Man I've been trying to avoid posting here but the medical student attitude here is too ridiculous to ignore. Have you ever called medical records 10 times and faxed a consent multiple times just to get a single document? A lot of times, patients don't even know the names of their doctors or the location of the hospital they were seen at. We are incredibly busy with many patients coming in and out. We barely have time to do our own work, never mind replicating everything other doctors have done already. A lot of what we do is based on trust. Don't have time to order a1cs on every person who says they have diabetes. Can't go around confirming every single diagnosis a patient has.

"massive oversight"

"willful ignorance towards EBM"

"do a fishbone diagram to see where the team screwed up"

Get over yourself. You're not as clever and special as you think you are.

100x this.
 
One of my favorite things to do is call out drug seekers that lie about having sickle cell disease. At least do your frickin research before trying to trick a doctor into giving you dilaudid.

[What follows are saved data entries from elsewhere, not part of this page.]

/-- 42_verifier.md R174 (b): the verifier's counters, counts and configuration do not depend on the order in which packets are delivered. The counts are listed in
canonical form, as every reached state has them (the invariant's clause). -/
def Obligations.DeliveryOrderDoesNotMatter : Prop :=
  ∀ (s : State) (ps qs : List (Word × Word)), keysRise s.ver.vcnt → ps.Perm qs → (deliver s ps).ver = (deliver s qs).ver

/-- 42_verifier.md R174 (a), R173: two successive VFIN write the same values, and no packet between them changes the statistics. -/
def Obligations.FinalizedStatisticsNeverChange : Prop :=
  ∀ (s t : State) (ps : List (Word × Word)), exec .vfin s = .next t → codeOf t = 0 →
    let v := deliver t ps
    ∃ w, exec .vfin v = .next w ∧ codeOf w = 0 ∧ w.ctl.res0 = t.ctl.res0 ∧ w.ctl.res1 = t.ctl.res1 ∧ w.ver.rcvd = t.ver.rcvd ∧
      w.ver.miss = t.ver.miss ∧ w.ver.ferq = t.ver.ferq ∧ w.ver.dup = t.ver.dup ∧ w.ver.vfinal = true

/-- 42_verifier.md R174 (c): before VFIN, delivering a packet of verdict 0 a second time raises the eventual V_DUP by exactly 1 and leaves V_MISS and V_FERQ
unchanged, while no count saturates. -/
def Obligations.SecondDeliveryIsOneDuplicate : Prop :=
  ∀ (s t u a b : State), s.ver.expect.toNat ≤ 65536 → s.ver.vfinal = false →
    (∑ i ∈ Finset.range s.ver.expect.toNat, (s.ver.count i).toNat) + 2 < 2 ^ 32 →
    exec .vpkt s = .next t → codeOf t = 0 → t.ctl.res0 = 0 → exec .vpkt t = .next u →
    exec .vfin t = .next a → exec .vfin u = .next b →
    b.ver.dup.toNat = a.ver.dup.toNat + 1 ∧ b.ver.miss = a.ver.miss ∧ b.ver.ferq = a.ver.ferq ∧ b.ver.rcvd = a.ver.rcvd

/-- 40_prbs.md R128, 42_verifier.md R172: the packet PSEQ makes for an expected index is the one VPKT accepts as correct, when both units have the same polynomial
and cycle length and the payload length is the verifier's. -/
def Obligations.VerifierAcceptsThePacketsPseqMakes : Prop :=
  ∀ (s t : State) (src n : Word), exec (.pseq 0) s = .next t → codeOf t = 0 →
    s.prbs1.poly = s.prbs0.poly → s.prbs1.len = s.prbs0.len → s.ver.plen = s.ctl.snap.arg2 → s.a1 < s.ver.expect.toNat →
    src.toNat = s.a0 → n.toNat = 4 + s.a2 / 8 →
    ∃ v, exec .vpkt (withPacket t (src, n)) = .next v ∧ codeOf v = 0 ∧ v.ctl.res0 = 0 ∧ v.ctl.res1 = s.ctl.snap.arg1 ∧
      v.ver.count s.a1 = satInc (s.ver.count s.a1) ∧ v.ver.cor = satInc s.ver.cor
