/-- R212: a running scheduler with a sample left to handle. -/
structure HasNext (s : State) : Prop where
  run : s.dop.drun = true
  index : s.dop.idx.toNat < s.dop.cnt.toNat

theorem HasNext.idx_ne_cnt (h : HasNext s) : s.dop.idx ≠ s.dop.cnt := fun heq => h.index.ne (congrArg BitVec.toNat heq)

theorem hasNext_of_idx_ne_cnt (hrun : s.dop.drun = true) (hle : s.dop.idx.toNat ≤ s.dop.cnt.toNat) (hne : s.dop.idx ≠ s.dop.cnt) : HasNext s :=
  ⟨hrun, hle.lt_of_ne fun heq => hne (BitVec.eq_of_toNat_eq heq)⟩

/-- R215: a skip moves the index one sample on. -/
theorem HasNext.toNat_skip_idx (h : HasNext s) : s.skip.dop.idx.toNat = s.dop.idx.toNat + 1 := toNat_index_succ h.index

/-- R214: a publish moves the index one sample on. -/
theorem HasNext.toNat_publish_idx (h : HasNext s) : s.publish.dop.idx.toNat = s.dop.idx.toNat + 1 := toNat_index_succ h.index

theorem HasNext.latch (h : HasNext s) : HasNext s.latch := ⟨by simpa using h.run, by simpa using h.index⟩

theorem passed_of_wait (h : s.dop.phase = .wait) : s.passed = false := by simp [State.passed, h]

theorem passed_of_reach (h : s.dop.phase = .reach) : s.passed = decide (s.reached.t < s.dop.now.toNat) := by simp [State.passed, h]

theorem schedLoop_succ_of_hasNext (h : HasNext s) (n : Nat) :
    schedLoop (n + 1) s =
      if s.passed then schedLoop n s.skip
      else if s.latch.dop.lt ≤ s.latch.dop.now then schedLoop n s.latch.publish
      else s.latch := by
  rw [schedLoop_succ, if_neg (by simp [h.run]), if_neg h.idx_ne_cnt]

/-- Latching first changes nothing of the turn: the model latches and publishes in one turn, the rule's loop in the same. -/
theorem schedLoop_latch (h : HasNext s) (hpassed : s.passed = false) (n : Nat) : schedLoop (n + 1) s.latch = schedLoop (n + 1) s := by
  have hwait : s.latch.dop.phase = .wait := State.latch_dop_phase s
  rw [schedLoop_succ_of_hasNext h, schedLoop_succ_of_hasNext h.latch, passed_of_wait hwait, State.latch_of_wait _ hwait, hpassed,
    if_neg Bool.false_ne_true, if_neg Bool.false_ne_true]

/-- R212, R216: at the end of the table the run is over. -/
theorem schedEval_finished (hrun : s.dop.drun = true) (hidx : s.dop.idx = s.dop.cnt) : schedEval s = s.runDone := by
  rw [schedEval, schedLoop_succ, if_neg (by simp [hrun]), if_pos hidx]

/-- The turns left are one for each sample left and one to find the end, so a turn that handles a sample leaves an evaluation. -/
theorem schedLoop_eq_schedEval {t : State} (h : HasNext s) (hidx : t.dop.idx = s.dop.idx + 1) (hcnt : t.dop.cnt = s.dop.cnt) :
    schedLoop (s.dop.cnt.toNat - s.dop.idx.toNat) t = schedEval t := by
  have hlt := h.index
  rw [schedEval, hidx, hcnt, toNat_index_succ hlt]
  congr 1
  omega

/-- R212, R215: in phase REACH a sample whose time has passed is skipped, and the evaluation goes on. -/
theorem schedEval_skip (h : HasNext s) (hpassed : s.passed = true) : schedEval s = schedEval s.skip := by
  rw [← schedLoop_eq_schedEval h (State.skip_dop_idx s) (State.skip_dop_cnt s), schedEval, schedLoop_succ_of_hasNext h, if_pos hpassed]

/-- R212: in phase REACH a sample whose time has not passed is latched. -/
theorem schedEval_latch (h : HasNext s) (hpassed : s.passed = false) : schedEval s = schedEval s.latch := by
  rw [schedEval, schedEval, State.latch_dop_idx, State.latch_dop_cnt, schedLoop_latch h hpassed]

/-- R212, R214: in phase WAIT a sample whose time has come is published, and the evaluation goes on. -/
theorem schedEval_publish (h : HasNext s) (hwait : s.dop.phase = .wait) (hdue : s.dop.lt ≤ s.dop.now) : schedEval s = schedEval s.publish := by
  rw [← schedLoop_eq_schedEval h (State.publish_dop_idx s) (State.publish_dop_cnt s), schedEval, schedLoop_succ_of_hasNext h, passed_of_wait hwait,
    State.latch_of_wait s hwait, if_neg Bool.false_ne_true, if_pos hdue]

/-- R212: in phase WAIT a sample whose time is still ahead is waited for. -/
theorem schedEval_waits (h : HasNext s) (hwait : s.dop.phase = .wait) (hahead : s.dop.now < s.dop.lt) : schedEval s = s := by
  rw [schedEval, schedLoop_succ_of_hasNext h, passed_of_wait hwait, State.latch_of_wait s hwait, if_neg Bool.false_ne_true,
    if_neg (BitVec.not_le.2 hahead)]

end

/-! ### Induction over the samples an evaluation handles -/

/-- R212: a property of the state an evaluation starts from and the one it returns holds when each kind of last turn gives it, and each
turn that goes on carries it back. -/
theorem schedEval_induction {motive : State → State → Prop}
    (stopped : ∀ s : State, s.dop.idx.toNat ≤ s.dop.cnt.toNat → s.dop.drun = false → motive s s)
    (finished : ∀ s : State, s.dop.drun = true → s.dop.idx = s.dop.cnt → motive s s.runDone)
    (skips : ∀ s t : State, HasNext s → s.dop.phase = .reach → s.reached.t < s.dop.now.toNat → motive s.skip t → motive s t)
    (latches : ∀ s t : State, HasNext s → s.dop.phase = .reach → s.dop.now.toNat ≤ s.reached.t → motive s.latch t → motive s t)
    (publishes : ∀ s t : State, HasNext s → s.dop.phase = .wait → s.dop.lt ≤ s.dop.now → motive s.publish t → motive s t)
    (waits : ∀ s : State, HasNext s → s.dop.phase = .wait → s.dop.now < s.dop.lt → motive s s)
    (s : State) (hle : s.dop.idx.toNat ≤ s.dop.cnt.toNat) : motive s (schedEval s) := by
  induction hleft : s.dop.cnt.toNat - s.dop.idx.toNat using Nat.strong_induction_on generalizing s with
  | h n ih =>
    cases hrun : s.dop.drun with
    | false => rw [schedEval_stopped s hrun]; exact stopped s hle hrun
    | true =>
      by_cases hend : s.dop.idx = s.dop.cnt
      · rw [schedEval_finished hrun hend]; exact finished s hrun hend
      have hnext := hasNext_of_idx_ne_cnt hrun hle hend
      have hgoOn {u : State} (hidx : u.dop.idx = s.dop.idx + 1) (hcnt : u.dop.cnt = s.dop.cnt) : motive u (schedEval u) := by
        have hlt := hnext.index
        have hsucc := toNat_index_succ hlt
        exact ih _ (by rw [hidx, hcnt]; omega) u (by rw [hidx, hcnt]; omega) rfl
      have hwaiting {u : State} (hu : HasNext u) (hwait : u.dop.phase = .wait) (hidx : u.dop.idx = s.dop.idx) (hcnt : u.dop.cnt = s.dop.cnt) :
          motive u (schedEval u) := by
        by_cases hdue : u.dop.lt ≤ u.dop.now
        · rw [schedEval_publish hu hwait hdue]
          exact publishes u _ hu hwait hdue (hgoOn (by rw [State.publish_dop_idx, hidx]) hcnt)
        · rw [schedEval_waits hu hwait (BitVec.not_le.1 hdue)]
          exact waits u hu hwait (BitVec.not_le.1 hdue)
      cases hphase : s.dop.phase with
      | wait => exact hwaiting hnext hphase rfl rfl
      | reach =>
        by_cases htime : s.reached.t < s.dop.now.toNat
        · rw [schedEval_skip hnext (by rw [passed_of_reach hphase]; exact decide_eq_true htime)]
          exact skips s _ hnext hphase htime (hgoOn (State.skip_dop_idx s) (State.skip_dop_cnt s))
        · rw [schedEval_latch hnext (by rw [passed_of_reach hphase]; exact decide_eq_false htime)]
          exact latches s _ hnext hphase (not_lt.1 htime)
            (hwaiting hnext.latch (State.latch_dop_phase s) (State.latch_dop_idx s) (State.latch_dop_cnt s))

/-! ### The evaluation is the rule's loop (R212) -/

/-- R212: in phase REACH, latching writes the sample's two fields and the phase. -/
theorem latch_of_reach {s : State} (h : s.dop.phase = .reach) :
    s.latch = { s with dop := { s.dop with lt := BitVec.ofNat 64 s.reached.t, lr := enc64 s.reached.r, phase := .wait } } := by
  unfold State.latch
  rw [h]

/-- R212: the evaluation is a run of the rule's loop. -/
theorem evaluates_schedEval {s : State} (hle : s.dop.idx.toNat ≤ s.dop.cnt.toNat) : Evaluates s (schedEval s) := by
  refine schedEval_induction (motive := Evaluates) (fun _ _ => .stopped) (fun _ => .finished) ?_ ?_ ?_ ?_ s hle
  · exact fun s t hnext hphase htime hgo => .skips hnext.run hnext.idx_ne_cnt hphase htime hgo
  · exact fun s t hnext hphase htime hgo => .latches hnext.run hnext.idx_ne_cnt hphase htime (latch_of_reach hphase ▸ hgo)
  · exact fun s t hnext hphase htime hgo => .publishes hnext.run hnext.idx_ne_cnt hphase htime hgo
  · exact fun s hnext => .waits hnext.run hnext.idx_ne_cnt

/-- R212: the rule's loop returns with nothing but the evaluation. -/
theorem schedEval_of_evaluates {s t : State} (h : Evaluates s t) (hle : s.dop.idx.toNat ≤ s.dop.cnt.toNat) : t = schedEval s := by
  induction h with
  | stopped hrun => exact (schedEval_stopped _ hrun).symm
  | finished hrun hidx => exact (schedEval_finished hrun hidx).symm
  | @skips s t hrun hidx hphase htime _ ih =>
    have hnext := hasNext_of_idx_ne_cnt hrun hle hidx
    rw [schedEval_skip hnext (by rw [passed_of_reach hphase]; exact decide_eq_true htime)]
    exact ih (hnext.toNat_skip_idx.trans_le hnext.index)
  | @latches s t hrun hidx hphase htime _ ih =>
    have hnext := hasNext_of_idx_ne_cnt hrun hle hidx
    rw [schedEval_latch hnext (by rw [passed_of_reach hphase]; exact decide_eq_false (not_lt.2 htime)), latch_of_reach hphase]
    exact ih hle
  | @publishes s t hrun hidx hphase htime _ ih =>
    have hnext := hasNext_of_idx_ne_cnt hrun hle hidx
    rw [schedEval_publish hnext hphase htime]
    exact ih (hnext.toNat_publish_idx.trans_le hnext.index)
  | waits hrun hidx hphase htime => exact (schedEval_waits (hasNext_of_idx_ne_cnt hrun hle hidx) hphase htime).symm

/-- Settles O49: each turn of the rule's loop is an equation of the evaluation, and by induction over the samples left the other way round. -/
theorem schedulerEvaluationIsTheLoop : Obligations.SchedulerEvaluationIsTheLoop := by
  unfold Obligations.SchedulerEvaluationIsTheLoop
  intro s hle t
  exact ⟨fun h => schedEval_of_evaluates h hle, fun h => h ▸ evaluates_schedEval hle⟩

end Sys2Proof.Machine

/-! ## The Doppler commands DSHIFT, DSTART and DSTOP, and the tick (43_doppler.md R193, R201-R203, R211) -/

namespace Sys2Proof.Machine

open Sys2Proof.Claim

/-! ### DSHIFT (R193, R201) -/

/-- R193: the divisor and the saturation, written out. -/
theorem shift_eq_millihertz (f : DWord) (r : Int) : shift f.toNat r = millihertz f r := by
  rw [shift, millihertz, sat64, show (shiftDivisor : Int) = 299792458000 from rfl]
  omega

/-- R22, R193: a shift register read as two's complement gives the shift. -/
theorem toInt_enc64_shift (f : DWord) (r : Int) : (enc64 (shift f.toNat r)).toInt = millihertz f r := by
  obtain ⟨hlow, hhigh⟩ := sat64_range ((f.toNat * r : Int).tdiv shiftDivisor)
  exact (enc64_toInt _ hlow hhigh).trans (shift_eq_millihertz f r)

/-- Settles O48: both registers get the shift of R193, which fits 64 bits. -/
theorem dshiftComputesBothShifts : Obligations.DshiftComputesBothShifts := by
  unfold Obligations.DshiftComputesBothShifts
  refine ⟨decodeOfEncodeIsTheInstruction .dshift rfl, fun s => ?_⟩
  have hrule : ruleOf .dshift s = dshiftRule s := rfl
  exact ⟨enc64 (shift s.fDown s.rangeRate), enc64 (shift s.fUp s.rangeRate), exec_of_ok hrule, toInt_enc64_shift s.ctl.snap.dFdl s.rangeRate,
    toInt_enc64_shift s.ctl.snap.dFul s.rangeRate⟩

/-! ### DSTART and DSTOP (R202, R203) -/

section
variable {s : State}

theorem dstartRule_of_outOfBounds (h : inBounds s.a0 (16 * s.a1) = false) : dstartRule s = .error .bounds := if_pos h

theorem dstartRule_of_running (h : inBounds s.a0 (16 * s.a1) = true) (hrun : s.dop.drun = true) : dstartRule s = .error .schedBusy :=
  (if_neg (ne_false_of_eq_true h)).trans (if_pos hrun)

theorem dstartRule_of_empty (h : inBounds s.a0 (16 * s.a1) = true) (hrun : s.dop.drun = false) (hcount : s.a1 = 0) :
    dstartRule s = .error .emptyPlan :=
  (if_neg (ne_false_of_eq_true h)).trans ((if_neg (ne_true_of_eq_false hrun)).trans (if_pos hcount))

theorem dstartRule_of_idle (h : inBounds s.a0 (16 * s.a1) = true) (hrun : s.dop.drun = false) (hcount : s.a1 ≠ 0) :
    dstartRule s = .ok (schedEval (s.startRun s.ctl.snap.arg0 s.ctl.snap.arg1)) :=
  (if_neg (ne_false_of_eq_true h)).trans ((if_neg (ne_true_of_eq_false hrun)).trans (if_neg hcount))

end

/-- Memory that is the same reads the same. -/
theorem keepsBuf_of_buf {s t : State} (h : t.buf = s.buf) : keepsBuf s t := fun x => congrArg (Memory.byte · x) h

/-- Settles O50: the rule's cases; the run that is set up starts at index 0, so its evaluation is the rule's loop, with the frame of every
evaluation. -/
theorem dstartStartsAndEvaluatesTheRun : Obligations.DstartStartsAndEvaluatesTheRun := by
  unfold Obligations.DstartStartsAndEvaluatesTheRun
  refine ⟨decodeOfEncodeIsTheInstruction .dstart rfl, fun s => ⟨fun h => exec_failed (i := .dstart) (dstartRule_of_outOfBounds h),
    fun h hrun => exec_failed (i := .dstart) (dstartRule_of_running h hrun),
    fun h hrun hcount => exec_failed (i := .dstart) (dstartRule_of_empty h hrun hcount), fun h hrun hcount => ?_⟩⟩
  have hframe := schedEval_frame (s.startRun s.ctl.snap.arg0 s.ctl.snap.arg1)
  exact ⟨schedEval (s.startRun s.ctl.snap.arg0 s.ctl.snap.arg1), evaluates_schedEval (s := s.startRun _ _) (Nat.zero_le _),
    exec_of_ok (i := .dstart) (dstartRule_of_idle h hrun hcount), hframe.base, hframe.cnt, hframe.ctl, hframe.golay, hframe.prbs0, hframe.prbs1,
    hframe.ver, hframe.wsh, hframe.rsh, hframe.agenda, hframe.resp, keepsBuf_of_buf hframe.buf⟩

/-- Settles O51: the rule has one case; `RES0` holds the whole of `D_IDX`. -/
theorem dstopOnlyStopsTheRun : Obligations.DstopOnlyStopsTheRun := by
  unfold Obligations.DstopOnlyStopsTheRun
  refine ⟨decodeOfEncodeIsTheInstruction .dstop rfl, fun s => ?_⟩
  have hrule : ruleOf .dstop s = .ok { s with ctl := { s.ctl with res0 := s.dop.idx }, dop := { s.dop with drun := false } } := by
    rw [ruleOf, dstopRule, State.setRes0, BitVec.ofNat_toNat, BitVec.setWidth_eq]
  exact exec_of_ok hrule

/-! ### The tick (R211) -/

/-- R211: the time counter after a tick. -/
theorem tick_now (now : DWord) : now + BitVec.ofNat 64 Config.tickNs = BitVec.ofNat 64 (now.toNat + 10) := by
  rw [BitVec.ofNat_add, BitVec.ofNat_toNat, BitVec.setWidth_eq, Config.tickNs]

/-- Settles O54: a tick is the evaluation at the advanced time, with the frame of every evaluation. -/
theorem tickAdvancesTimeAndEvaluates : Obligations.TickAdvancesTimeAndEvaluates := by
  unfold Obligations.TickAdvancesTimeAndEvaluates
  intro s rest ha hle
  have hframe := schedEval_frame { s with agenda := rest, dop := { s.dop with now := BitVec.ofNat 64 (s.dop.now.toNat + 10) } }
  refine ⟨_, (step_tick ha).trans (by rw [tickStep, tick_now]), ?_, evaluates_schedEval hle, hframe.golay, hframe.prbs0, hframe.prbs1, hframe.ver,
    hframe.wsh, hframe.rsh, hframe.agenda, hframe.resp, hframe.ctl, keepsBuf_of_buf hframe.buf⟩
  rw [hframe.now, BitVec.toNat_ofNat]

/-! ### Which steps run the scheduler (R213, R217) -/

/-- What only an evaluation changes: the scheduler's registers and the publish history. -/
def KeepsSchedule (s t : State) : Prop := schedView t.dop = schedView s.dop ∧ t.history = s.history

Me- "Do have HgbSS, SC, sickle beta thalassemia, sickle cell trait?"

Pt- "I don't remember"

Me- "Who diagnosed you then?"

Pt- "My doctor"

Me- "What kind of doctor was he?"

Pt- "I don't know"

Me- "You look pretty good for a 40 year old sickle cell patient. Do you have any hip replacements, hx of splenectomy, etc? Are you on hydroxyurea?"

Pt- "What's that?"

Me- "Well just to let you know, your hemoglobin count is 14, you have no evidence of sickling on your peripheral smear, we are running a hemoglobin electrophoresis on your blood to confirm you don't have sickle cell disease, I have run your name through our states controlled substance monitoring database and found that you have been to 3 other ERs this week and were prescribed opiate pain medication, and if you ever try to pull this stunt again, I will call the police on you."
 
Even within the same hospital system, sometimes medical child abuse can be difficult to catch. We had a patient with some genetic mutation of uncertain significance--I think he was mildly dysmorphic, which prompted the testing, and something that wasn't fully understood came up. Every thing that happened afterwards was due to this genetic problem. He had failure to thrive, and GI had the hardest time trying to get him to gain weight.

After multiple hospitalizations, there was concern raised that the parent might be doing something to prevent him from gaining weight. After investigation, he was eventually put in medical foster care, and hasn't been back in the hospital in the past several months.